Когда я только сошелся с Зосей, у меня, как и всегда, не было постоянного жилья, а она жила в одной комнате с матерью — злющей усатой полькой, от которой ей житья не было. Когда мы ложились спать, стоило мне только шепнуть слово Зосе, мать из своего угла спрашивала басом:
— Зося, что он тебе сказаув? — Она так говорила, будто засасывала обратно в рот концы фраз.
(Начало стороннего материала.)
theorem subMod_addMod (r : Nat) (h : x < m) : subMod (addMod x r m) r m = x := by
  have := Nat.mod_lt r (show 0 < m by omega)
  rw [subMod, addMod, Nat.mod_add_mod, show x + r % m + (m - r % m) = x + m by omega, Nat.add_mod_right,
    Nat.mod_eq_of_lt h]

theorem inHdrRange_iff {h : HdrRange} : inHdrRange h b = true ↔ h.lo ≤ b ∧ b ≤ h.hi := by simp [inHdrRange]

theorem hdrOffset_lt {h : HdrRange} (hb : inHdrRange h b = true) : b - h.lo < hdrModulus h := by
  have := inHdrRange_iff.1 hb
  unfold hdrModulus
  omega

theorem inHdrRange_hdrEncipher (h : HdrRange) (b r : Nat) : inHdrRange h (hdrEncipher h b r) = true := by
  have hok := h.ok
  have := addMod_lt (m := hdrModulus h) (b - h.lo) r (by unfold hdrModulus; omega)
  rw [inHdrRange_iff, hdrEncipher]
  unfold hdrModulus at *
  omega

theorem hdrDecipher_hdrEncipher {h : HdrRange} (hb : inHdrRange h b = true) :
    hdrDecipher h (hdrEncipher h b r) r = b := by
  have := inHdrRange_iff.1 hb
  rw [hdrDecipher, hdrEncipher, Nat.add_sub_cancel_left, subMod_addMod r (hdrOffset_lt hb)]
  omega

theorem storedCode_lt {c w : Nat} (h : c < 2 ^ w) : storedCode c w s < 2 ^ w := by
  unfold storedCode
  split
  · exact addMod_lt _ _ (by positivity)
  · exact h

theorem storedHdr_lt (b : Byte) (s : State) : storedHdr b s < 2 ^ 8 := by
  unfold storedHdr
  split
  · have := inHdrRange_iff.1 (inHdrRange_hdrEncipher s.params.hdr b.toNat (nextRaw s))
    have := s.params.hdr.ok
    omega
  · exact b.isLt

/-- The reader tells from the stored value whether the header byte was enciphered. -/
theorem hdrDraws_storedHdr (b : Byte) (s : State) : hdrDraws (storedHdr b s) s = hdrDraws b.toNat s := by
  unfold storedHdr
  split
  · rename_i hd
    have hciph := (Bool.and_eq_true_iff.1 hd).1
    rw [hd, hdrDraws, hciph, inHdrRange_hdrEncipher, Bool.and_self]
  · rfl

theorem storedHdr_decipher (b : Byte) (s : State) :
    (if hdrDraws (storedHdr b s) s then hdrDecipher s.params.hdr (storedHdr b s) (nextRaw s) else storedHdr b s) =
      b.toNat := by
  rw [hdrDraws_storedHdr, storedHdr]
  split
  · rename_i hd
    exact hdrDecipher_hdrEncipher (Bool.and_eq_true_iff.1 hd).2
  · rfl

theorem storedCode_decipher {c w : Nat} (h : c < 2 ^ w) :
    (if s.cfg.ciph then subMod (storedCode c w s) (nextRaw s) (2 ^ w) else storedCode c w s) = c := by
  unfold storedCode
  split
  · exact subMod_addMod _ h
  · rfl

end Sys2Proof.Machine
end

section
/-!
SUPPORT. Units through the whole chain (41_bitcodestream R113, 42_texttranscoder R125, 43_streamcipher R139): what the
units of a sequence put into the stream is a function of the cipher's part of the state, the writer packs exactly these
bits, and a reader that has them ahead, with the same cipher, reads the units.
-/

namespace Sys2Proof.Machine

variable {s t r : State} {bits more : Bits} {u : StreamUnit} {units : List StreamUnit}

/-- The number of stream bits of a unit (30_encoding R70). -/
def StreamUnit.width : StreamUnit → Nat
  | .hdr _ => 8
  | .code _ w => w

/-- The value that goes into the stream for a unit. -/
def storedUnit : StreamUnit → State → Nat
  | .hdr b, s => storedHdr b s
  | .code c w, s => storedCode c w s

/-- The generator state after a unit. -/
def prngAfterUnit : StreamUnit → State → Nat
  | .hdr b, s => prngAfterHdr b.toNat s
  | .code _ _, s => prngAfterCode s

/-- The stream bits of a unit. -/
def unitBits (u : StreamUnit) (s : State) : Bits := bitsMSB (storedUnit u s) u.width

/-- The stream bits of units in order, each with the generator state that the ones before it leave. -/
def unitsBits : List StreamUnit → State → Bits
  | [], _ => []
  | u :: rest, s => unitBits u s ++ unitsBits rest { s with prng := prngAfterUnit u s }

/-! ### The cipher's part of the state -/

/-- Two states that the cipher cannot tell apart. -/
structure SameCipher (s r : State) : Prop where
  ciph : r.cfg.ciph = s.cfg.ciph
  gen : r.params.prng = s.params.prng
  hdr : r.params.hdr = s.params.hdr
  prng : r.prng = s.prng

namespace SameCipher

theorem prngNext_eq (h : SameCipher s r) : prngNext r.params r.prng = prngNext s.params s.prng := by
  unfold prngNext
  rw [h.gen, h.prng]

theorem nextRaw_eq (h : SameCipher s r) : nextRaw r = nextRaw s := by rw [nextRaw, h.prngNext_eq, nextRaw]

theorem afterDraw_eq (h : SameCipher s r) : afterDraw r = afterDraw s := by rw [afterDraw, h.prngNext_eq, afterDraw]

theorem hdrDraws_eq (h : SameCipher s r) (b : Nat) : hdrDraws b r = hdrDraws b s := by
  rw [hdrDraws, h.ciph, h.hdr, hdrDraws]

theorem storedUnit_eq (h : SameCipher s r) (u : StreamUnit) : storedUnit u r = storedUnit u s := by
  cases u with
  | hdr b => simp only [storedUnit, storedHdr, h.hdrDraws_eq, h.hdr, h.nextRaw_eq]
  | code c w => simp only [storedUnit, storedCode, h.ciph, h.nextRaw_eq]

theorem prngAfterUnit_eq (h : SameCipher s r) (u : StreamUnit) : prngAfterUnit u r = prngAfterUnit u s := by
  cases u with
  | hdr b => simp only [prngAfterUnit, prngAfterHdr, h.hdrDraws_eq, h.afterDraw_eq, h.prng]
  | code c w => simp only [prngAfterUnit, prngAfterCode, h.ciph, h.afterDraw_eq, h.prng]

theorem unitsBits_eq (h : SameCipher s r) (units : List StreamUnit) : unitsBits units r = unitsBits units s := by
  induction units generalizing s r with
  | nil => rfl
  | cons u rest ih =>
    have hrest : SameCipher { s with prng := prngAfterUnit u s } { r with prng := prngAfterUnit u r } :=
      ⟨h.ciph, h.gen, h.hdr, h.prngAfterUnit_eq u⟩
    rw [unitsBits, unitsBits, ih hrest, unitBits, unitBits, h.storedUnit_eq]

end SameCipher

/-! ### Writing -/

/-- `s` after a unit went out. -/
def unitWritten (u : StreamUnit) (s : State) : State := pushBits (unitBits u s) { s with prng := prngAfterUnit u s }

theorem writeUnits_cons_room (h : snkRoom (unitCost u.width s) s) :
    writeUnits (u :: units) s = writeUnits units (unitWritten u s) := by
  cases u with
  | hdr b => rw [writeUnits, wrHdr_room h, Res.bind_done]; rfl
  | code c w => rw [writeUnits, wrCode_room (w := w) h, Res.bind_done]; rfl

theorem writeUnits_cons_full (hc : s.snkLen ≤ s.params.snkCap.toNat) (h : ¬ snkRoom (unitCost u.width s) s) :
    writeUnits (u :: units) s ≠ .done () t := by
  cases u with
  | hdr b => rw [writeUnits, wrHdr_full hc h]; exact nofun
  | code c w => rw [writeUnits, wrCode_full (w := w) hc h]; exact nofun
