-- ==== Sys2Proof/Machine/HostProgram.lean ====
section
/-! DEFINITION. The host's side of the port: the host notation of R86 and R87, its run and end (R232), and the sharing of
the port by several hosts (R75, R226). None of it is executed by the block: it is defined over `step`. -/

namespace Sys2Proof.Machine

/-! ### Host programs -/

/-- A value of a host statement: a constant, or a host variable read earlier (R86). Variables are numbered. -/
inductive HostVal where
  | const (w : Word)
  | var (t : Nat)
  deriving DecidableEq, Repr

/-- What a host branch tests: a value, or a STATUS field of a variable that holds a STATUS value (R86). -/
inductive HostTest where
  | whole (v : HostVal)
  | err (t : Nat)
  | outcome (t : Nat)
  | reason (t : Nat)
  | errpos (t : Nat)
  | lastop (t : Nat)
  deriving DecidableEq, Repr

/-- The two comparisons of a host branch (R86). -/
inductive HostCmp where
  | eq
  | ne
  deriving DecidableEq, Repr

/-- A host statement (R86). Labels are numbered. -/
inductive HostStmt where
  /-- `WR <reg>, <v>`. -/
  | wr (reg : Reg) (v : HostVal)
  /-- `RD <reg> -> <t>`. -/
  | rd (reg : Reg) (t : Nat)
  /-- A mnemonic, `WR CMD, <word>`. -/
  | command (i : Instr)
  /-- `IF <t> <op> <v> GOTO <label>`. -/
  | ifGoto (test : HostTest) (cmp : HostCmp) (v : HostVal) (label : Nat)
  /-- `<label>:`. -/
  | label (l : Nat)
  /-- `HALT`. -/
  | halt
  deriving DecidableEq, Repr

/-- The pseudo-statement `LDA v` (R87). -/
def lda (v : HostVal) : List HostStmt := [.wr .a v]

/-- The pseudo-statement `LDB v` (R87). -/
def ldb (v : HostVal) : List HostStmt := [.wr .b v]

/-- Writes of digits to D in position order, from position 1: `LDW` with ten digits and `LDP` with six (R87). -/
def loadDigits (digits : List Word) : List HostStmt :=
  (positions.zip digits).map fun x => .wr (.d x.1) (.const x.2)

/-- The pseudo-statement `COPYCD`, through the host variable t (R87). -/
def copyCD (t : Nat) : List HostStmt := positions.flatMap fun i => [.rd (.c i) t, .wr (.d i) (.var t)]

/-- The pseudo-statement `OP2 <MN> a, b` (R87). -/
def op2 (i : Instr) (a b : HostVal) : List HostStmt := lda a ++ ldb b ++ [.command i]

/-- The pseudo-statement `OP1 <MN> a` (R87). -/
def op1 (i : Instr) (a : HostVal) : List HostStmt := lda a ++ [.command i]

/-- A host that runs a program: the statements still to run, and its variables, the latest binding first. -/
structure HostState where
  rest : List HostStmt
  vars : List (Nat × Word)
  /-- The STATUS values the program has read, newest first (R233). -/
  statusRead : List Word
  deriving DecidableEq, Repr

/-- A program before its first statement. -/
def HostState.start (program : List HostStmt) : HostState := ⟨program, [], []⟩

/-- A value, or none for a variable that nothing has been read into (log entry 12). -/
def HostVal.eval (vars : List (Nat × Word)) : HostVal → Option Word
  | .const w => some w
  | .var t => vars.lookup t

/-- The tested value; a STATUS field is zero-extended (R24, R86). DESIGN CHOICE: R86 gives `t.FIELD` a meaning for a
variable that holds a STATUS value; of a variable read from another register the same bits are taken (log entry 16). -/
def HostTest.eval (vars : List (Nat × Word)) : HostTest → Option Word
  | .whole v => v.eval vars
  | .err t => (vars.lookup t).map fun w => (errField w).setWidth 32
  | .outcome t => (vars.lookup t).map fun w => (outcomeField w).setWidth 32
  | .reason t => (vars.lookup t).map fun w => (reasonField w).setWidth 32
  | .errpos t => (vars.lookup t).map fun w => (errposField w).setWidth 32
  | .lastop t => (vars.lookup t).map fun w => (lastopField w).setWidth 32

/-- Whether a comparison holds. -/
def HostCmp.holds (cmp : HostCmp) (x v : Word) : Bool :=
  match cmp with
  | .eq => x == v
  | .ne => x != v

/-- The statements from a label on (R86), or none where the program has no such label (log entry 12). DESIGN CHOICE: where
two statements of a program have one label, which R86 does not settle, the first is meant (log entry 17). -/
def fromLabel (l : Nat) : List HostStmt → Option (List HostStmt)
  | [] => none
  | .label k :: rest => if k = l then some rest else fromLabel l rest
  | _ :: rest => fromLabel l rest

/-- What one host statement does. -/
inductive HostOutcome where
  /-- The host goes on. -/
  | running (h : HostState) (s : State)
  /-- The program has ended: HALT, or no statement is left (R232). -/
  | ended (h : HostState) (s : State)
  /-- The program uses a variable nothing was read into, or a label it does not have: no statement of R86. -/
  | illFormed
  /-- The block stopped. -/
  | stopped (o : Host.Outcome State Fault Refusal)
  deriving Repr

/-- Deliver one event of the host's next transaction and go on as h does with the state after it. -/
def hostTransact (e : Event) (h : State → HostState) (s : State) : HostOutcome :=
  match step (deliverNext e s) with
  | .next s' => .running (h s') s'
  | o => .stopped o

/-- The value a read has just returned (R62). -/
def lastReturned (s : State) : Word := s.returned.headD 0

/-- The host after `RD <reg> -> <t>` (R86, R233). -/
def HostState.afterRead (h : HostState) (rest : List HostStmt) (reg : Reg) (t : Nat) (w : Word) : HostState :=
  { rest := rest, vars := (t, w) :: h.vars, statusRead := if reg = .status then w :: h.statusRead else h.statusRead }

/-- One host statement (R86). -/
def hostStep (program : List HostStmt) (h : HostState) (s : State) : HostOutcome :=
  match h.rest with
  | [] => .ended h s
  | .halt :: _ => .ended h s
  | .label _ :: rest => .running { h with rest := rest } s
  | .command i :: rest => hostTransact (.write Reg.cmd.index (encode i)) (fun _ => { h with rest := rest }) s
  | .rd reg t :: rest => hostTransact (.read reg.index) (fun s' => h.afterRead rest reg t (lastReturned s')) s
  | .wr reg v :: rest =>
    match v.eval h.vars with
    | none => .illFormed
    | some w => hostTransact (.write reg.index w) (fun _ => { h with rest := rest }) s
  | .ifGoto test cmp v l :: rest =>
    match test.eval h.vars, v.eval h.vars, fromLabel l program with
    | some x, some w, some target => .running { h with rest := if cmp.holds x w then target else rest } s
    | _, _, _ => .illFormed

/-- The run of a host program for at most n statements (R232). -/
def hostRun (program : List HostStmt) : Nat → HostState → State → HostOutcome
  | 0, h, s => .running h s
  | n + 1, h, s =>
    match hostStep program h s with
    | .running h' s' => hostRun program n h' s'
    | o => o

/-! ### Several hosts -/

/-- The events that may disturb another host's sequence: a write of A, B, D or CMD (R226), and reset (R220). A platform
access disturbs when it is a write. -/
def disturbs : Event → Bool
  | .read _ => false
  | .platformRead _ _ => false
  | .reset => true
  | .platformWrite _ _ => true
  | .write idx _ =>
    match regAt idx with
    | some .cmd | some .a | some .b | some (.d _) => true
    | _ => false

/-- Run the events of several hosts in the port's order while `me` claims the sequence exclusive: another host's
disturbing event is refused, every other event is delivered (R75, R215, R226). -/
def runExclusive (me : Nat) : List (Nat × Event) → State → Host.Outcome State Fault Refusal
  | [], s => .next s
  | (host, e) :: rest, s =>
    if host ≠ me ∧ disturbs e then .refused (.interleaved host)
    else
      match step (deliverNext e s) with
      | .next s' => runExclusive me rest s'
      | o => o

end Sys2Proof.Machine
end

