-- ==== Sys2Proof/Laws/Operands.lean ====
section
/-! SUPPORT. What the operand checks answer: digits (R144), positions (R167), and the weighted sums (R140 to R142). -/

namespace Sys2Proof.Machine

/-! ### The digit check -/

/-- No value of 10 or more is found exactly where there is none. -/
theorem firstTenOrMore_eq_none_iff (pos : Nat) (l : List Nibble) :
    firstTenOrMore pos l = none ↔ ∀ x ∈ l, Decimal x := by
  induction l generalizing pos with
  | nil => simp [firstTenOrMore]
  | cons x rest ih =>
    simp only [firstTenOrMore, List.forall_mem_cons]
    split
    · next h => simp only [reduceCtorEq, false_iff]; omega
    · next h => rw [ih]; simp only [iff_and_self]; omega

/-- The position found is that of the first value of 10 or more. -/
theorem firstTenOrMore_eq_some (pos : Nat) (l : List Nibble) (k : Nat) (hk : k < l.length)
    (hbad : 10 ≤ (l[k]).toNat) (hbefore : ∀ j, (hj : j < k) → Decimal (l[j])) :
    firstTenOrMore pos l = some (pos + k) := by
  induction l generalizing pos k with
  | nil => simp at hk
  | cons x rest ih =>
    cases k with
    | zero => exact if_pos hbad
    | succ k =>
      have h0 : Decimal x := hbefore 0 (by omega)
      have hrest := ih (pos + 1) k (by simpa using hk) (by simpa using hbad)
        fun j hj => by simpa using hbefore (j + 1) (by omega)
      simp only [firstTenOrMore, hrest]
      rw [if_neg (by omega)]
      congr 1
      omega

/-- A position found lies in the list, and its value is 10 or more. -/
theorem firstTenOrMore_some (pos p : Nat) (l : List Nibble) (h : firstTenOrMore pos l = some p) :
    pos ≤ p ∧ p < pos + l.length := by
  induction l generalizing pos with
  | nil => simp [firstTenOrMore] at h
  | cons x rest ih =>
    simp only [firstTenOrMore] at h
    split at h
    · simp only [Option.some.injEq] at h
      simp only [List.length_cons]
      omega
    · have := ih (pos + 1) h
      simp only [List.length_cons]
      omega

@[simp] theorem Digits.length_toList (v : Digits) : v.toList.length = 10 := rfl

/-- The list of a word's digits holds the digit of each position in its place. -/
theorem Digits.getElem_toList (v : Digits) (i : Fin 10) : v.toList[i.val]'(by simp) = v.get i := by
  fin_cases i <;> rfl

/-- A word's digits, as members of its list. -/
theorem Digits.forall_mem_toList (v : Digits) (p : Nibble → Prop) : (∀ x ∈ v.toList, p x) ↔ ∀ i, p (v.get i) := by
  constructor
  · intro h i
    exact h _ (v.getElem_toList i ▸ List.getElem_mem _)
  · intro h x hx
    obtain ⟨k, hk, rfl⟩ := List.mem_iff_getElem.mp hx
    exact v.getElem_toList ⟨k, hk⟩ ▸ h _

@[simp] theorem length_payload (s : State) : (payload s).length = 6 := rfl

/-- The payload holds the digits of positions 1 to 6. -/
theorem payload_getElem (s : State) (j : Nat) (hj : j < 6) :
    (payload s)[j]'(by simpa using hj) = s.d.get ⟨j, by omega⟩ := by
  interval_cases j <;> rfl

/-- The payload's digits, as members of its list. -/
theorem forall_mem_payload (s : State) (p : Nibble → Prop) :
    (∀ x ∈ payload s, p x) ↔ ∀ i : Fin 10, i < 6 → p (s.d.get i) := by
  constructor
  · intro h i hi
    exact payload_getElem s i.val (Fin.lt_def.mp hi) ▸ h _ (List.getElem_mem _)
  · intro h x hx
    obtain ⟨k, hk, rfl⟩ := List.mem_iff_getElem.mp hx
    exact payload_getElem s k (by simpa using hk) ▸ h _ (Fin.lt_def.mpr (by simpa using hk))

/-- `checkdigits` passes exactly the decimal digits (R144). -/
theorem checkDigits_eq_ok_iff (l : List Nibble) (u : Unit) : checkDigits l = .ok u ↔ ∀ x ∈ l, Decimal x := by
  rw [← firstTenOrMore_eq_none_iff 1, checkDigits]
  split <;> simp_all

/-- What `checkdigits` raises: INVALID_DIGIT at a position of the word (R144). -/
theorem checkDigits_error (l : List Nibble) (e : Raise) (h : checkDigits l = .error e) :
    e.code = .invalidDigit ∧ ∃ p, 1 ≤ p ∧ p ≤ l.length ∧ e.errpos = BitVec.ofNat 4 p := by
  rw [checkDigits] at h
  split at h
  · next pos hp =>
    have := firstTenOrMore_some _ _ _ hp
    cases h
    exact ⟨rfl, pos, by omega, by omega, rfl⟩
  · cases h

/-- What `raise Error(UNUSABLE, 7 + k)` raises: UNUSABLE at the position of a check digit (R146). -/
theorem checkUsable_error (l : List Residue) (e : Raise) (h : checkUsable l = .error e) :
    e.code = .unusable ∧ ∃ p, 7 ≤ p ∧ p < 7 + l.length ∧ e.errpos = BitVec.ofNat 4 p := by
  rw [checkUsable] at h
  split at h
  · next pos hp =>
    have := firstTenOrMore_some _ _ _ hp
    cases h
    exact ⟨rfl, pos, by omega, by omega, rfl⟩
  · cases h

/-- Ten decimal digits pass the check of SYND and DECODE, and nothing else does (R144). -/
theorem checkDigits_receivedWord_iff (s : State) (u : Unit) :
    checkDigits (receivedWord s) = .ok u ↔ s.d.AllDecimal := by
  rw [checkDigits_eq_ok_iff]
  exact s.d.forall_mem_toList _

/-- The check of SYND and DECODE raises INVALID_DIGIT at the first bad digit (R144). -/
theorem checkDigits_receivedWord_error (s : State) (i : Fin 10) (h : FirstBadDigit s.d i) :
    checkDigits (receivedWord s) = .error ⟨.invalidDigit, BitVec.ofNat 4 (i.val + 1)⟩ := by
  have hp : firstTenOrMore 1 (receivedWord s) = some (1 + i.val) :=
    firstTenOrMore_eq_some _ _ _ (by simp [receivedWord]) (s.d.getElem_toList i ▸ h.1)
      fun j hj => s.d.getElem_toList ⟨j, by omega⟩ ▸ h.2 _ (Fin.lt_def.mpr hj)
  rw [checkDigits, hp, Nat.add_comm 1]

/-- The check of CHECK raises INVALID_DIGIT at the first bad digit of the payload (R144). -/
theorem checkDigits_payload_error (s : State) (i : Fin 10) (hi : i < 6) (h : FirstBadDigit s.d i) :
    checkDigits (payload s) = .error ⟨.invalidDigit, BitVec.ofNat 4 (i.val + 1)⟩ := by
  have hi6 : i.val < 6 := Fin.lt_def.mp hi
  have hp : firstTenOrMore 1 (payload s) = some (1 + i.val) :=
    firstTenOrMore_eq_some _ _ _ (by simpa using hi6) (payload_getElem s i.val hi6 ▸ h.1)
      fun j hj => payload_getElem s j (by omega) ▸ h.2 _ (Fin.lt_def.mpr hj)
  rw [checkDigits, hp, Nat.add_comm 1]

/-! ### Positions -/

/-- A residue of 1 to 10 indexes the digit at that position, and no other residue indexes one (R167). -/
theorem digitAt_eq_some_iff (pos : Residue) (i : Fin 10) : digitAt pos = some i ↔ pos.toNat = i.val + 1 := by
  revert pos i
  decide

theorem digitAt_eq_none_iff (pos : Residue) (h : pos.toNat ≤ 10) : digitAt pos = none ↔ pos = 0 := by
  revert pos
  decide

/-! ### Weighted sums -/

/-- The lanes of the table W_SYN are the power sums of the digits (R140, R141). -/
theorem wsum_wSyn_toNat (s : State) (k : Fin 4) :
    (wsum (wSyn k) (receivedWord s)).toNat = syndromeOf k.val s.d := by
  have h := mod11_toNat (weightedSum (wSyn k) (receivedWord s))
  have hs : weightedSum (wSyn k) (receivedWord s) % 11 = syndromeOf k.val s.d := by
    fin_cases k <;>
      simp [weightedSum, wSyn, receivedWord, Digits.toList, syndromeOf] <;> omega
  simp only [wsum]
  omega

/-- The lanes of the table W_CHK are the check values of the payload (R140, R142). -/
theorem wsum_wChk_toNat (s : State) (k : Fin 4) : (wsum (wChk k) (payload s)).toNat = checkValue s.d k := by
  have h := mod11_toNat (weightedSum (wChk k) (payload s))
  have hs : weightedSum (wChk k) (payload s) % 11 = checkValue s.d k := by
    fin_cases k <;> simp [weightedSum, wChk, payload, Digits.toList, checkValue, Digits.get] <;> omega
  simp only [wsum]
  omega

theorem syndromeOf_lt (k : Nat) (v : Digits) : syndromeOf k v < 11 := Nat.mod_lt _ (by decide)

theorem checkValue_lt (v : Digits) (k : Fin 4) : checkValue v k < 11 := by
  fin_cases k <;> exact Nat.mod_lt _ (by decide)

end Sys2Proof.Machine
end

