-- ==== Sys2Proof/Tests/Slice0.lean ====
section
/-! SUPPORT. Tests on single steps, with the results of 95_test_vectors, and one witness for every statement of
Certificates/Slice0/Obligations.lean that has a hypothesis: concrete data that meet its hypotheses together, at boundary
values of each clause. -/

namespace Sys2Proof.Tests

open Sys2Proof.Machine

/-! ### Helpers -/

/-- The reset state with A and B written, and Y = 7 left by an earlier command (V-MAU-ERR). -/
def onAB (a b : Word) : State := { State.reset with a := a, b := b, y := 7 }

/-- The reset state with D[1..10] written. -/
def onWord (v : Digits) : State := { State.reset with d := v }

/-- The reset state with events to deliver. -/
def onEvents (l : List Event) : State := { State.reset with pending := l }

/-- The next state of an outcome. -/
def nextOf : Host.Outcome State Fault Refusal → Option State
  | .next s => some s
  | .fault f => nomatch f
  | .refused _ => none

/-- Y and STATUS after a command. -/
def yStatus (o : Host.Outcome State Fault Refusal) : Option (Residue × Word) := (nextOf o).map fun s => (s.y, s.status)

/-- C and STATUS after a command. -/
def cStatus (o : Host.Outcome State Fault Refusal) : Option (Digits × Word) := (nextOf o).map fun s => (s.c, s.status)

/-- S0..S3 and STATUS after a command. -/
def sStatus (o : Host.Outcome State Fault Refusal) : Option (List Residue × Word) :=
  (nextOf o).map fun s => ([s.s0, s.s1, s.s2, s.s3], s.status)

/-- What the last read returned. -/
def readBack (o : Host.Outcome State Fault Refusal) : Option Word := (nextOf o).map lastReturned

/-! ### Words that are no command (V-ENC) -/

theorem test_wf_refuses_reserved_bit : ¬ legalCommand 0x00000012 ∧ ¬ legalCommand 0x80000002 := by decide
theorem test_wf_refuses_opcode_zero : ¬ legalCommand 0x00000000 := by decide
theorem test_wf_refuses_opcode_twelve : ¬ legalCommand 0x0000000C ∧ ¬ legalCommand 0x0000000F := by decide
theorem test_wf_accepts_first_and_last : legalCommand 0x00000001 ∧ legalCommand 0x0000000B := by decide

/-! ### Every constructor's word, bit by bit: RSV [31:4] = 0 and OPC [3:0] (R80, R82) -/

theorem test_word_new : decode 0b0000000000000000000000000000_0001#32 = .ok .new := by decide
theorem test_word_add : decode 0b0000000000000000000000000000_0010#32 = .ok .add := by decide
theorem test_word_sub : decode 0b0000000000000000000000000000_0011#32 = .ok .sub := by decide
theorem test_word_mul : decode 0b0000000000000000000000000000_0100#32 = .ok .mul := by decide
theorem test_word_div : decode 0b0000000000000000000000000000_0101#32 = .ok .div := by decide
theorem test_word_pow : decode 0b0000000000000000000000000000_0110#32 = .ok .pow := by decide
theorem test_word_sqrt : decode 0b0000000000000000000000000000_0111#32 = .ok .sqrt := by decide
theorem test_word_eq : decode 0b0000000000000000000000000000_1000#32 = .ok .eq := by decide
theorem test_word_check : decode 0b0000000000000000000000000000_1001#32 = .ok .check := by decide
theorem test_word_synd : decode 0b0000000000000000000000000000_1010#32 = .ok .synd := by decide
theorem test_word_decode : decode 0b0000000000000000000000000000_1011#32 = .ok .decode := by decide
theorem test_word_reserved_opcode : decode 0x0000000F = .error .reservedOpcode := by decide
theorem test_word_reserved_bit : decode 0x00000010 = .error .reservedBits := by decide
Зося ей чего-нибудь буркнет в ответ, а та со слезой:
— Зося, у тебя есть секреты от мамуси?
Вот так мы и любились, пока я не снял отдельную комнату, да вскоре подвернулось хорошее дело в Челябинске, а потом я решил повременить с возвращением в Москву на всякий случай и поехал мотать монеты в Минводы, а когда деньжата кончились, вдруг сообразил, что неохота мне к Зосе возвращаться, уж больно все там всерьез начало у нас разворачиваться и замаячил в недалеком будущем загс, а вору женитьба — как зайцу стоп-сигнал. А еще через полгода загремел я в тюрягу и уже из колонии написал Зосе открыточку, не очень-то надеясь получить ответ. Но Зося писала мне все время, и передачки слала, и раз на свиданку приезжала, хотя отбывал я на этот раз не в Минводах и не в Сочах…
Потому я и напомнил ей про наши ночные радости, но она хоть и мягкая, а очень упрямая всегда была. Покачала головой и говорит:
— Нет, Алеша, хорошим людям для этого ночь дана…
Глупые у нее представления какие то были — это, наверное, от плохого воспитания. И злорадно сказал ей:
— Это точно. Все самые лучшие дела люди ночью делают. Мы с тобой делаем приятные дела. А когда я один, без тебя, то я свои дела тоже лучше всего ночью обделываю… — Она бессильно и испуганно развела руками. — Смотри, Зося, — сказал я жестко и весело, — как бы тебе совсем не стать дневной женщиной.
— Это как?
— А так: ты сначала с мамусей своей замечательной жила, а теперь работаешь всегда по ночам, у тебя для любви ночного времени не остается, и с твоей стыдливостью останешься без мужика.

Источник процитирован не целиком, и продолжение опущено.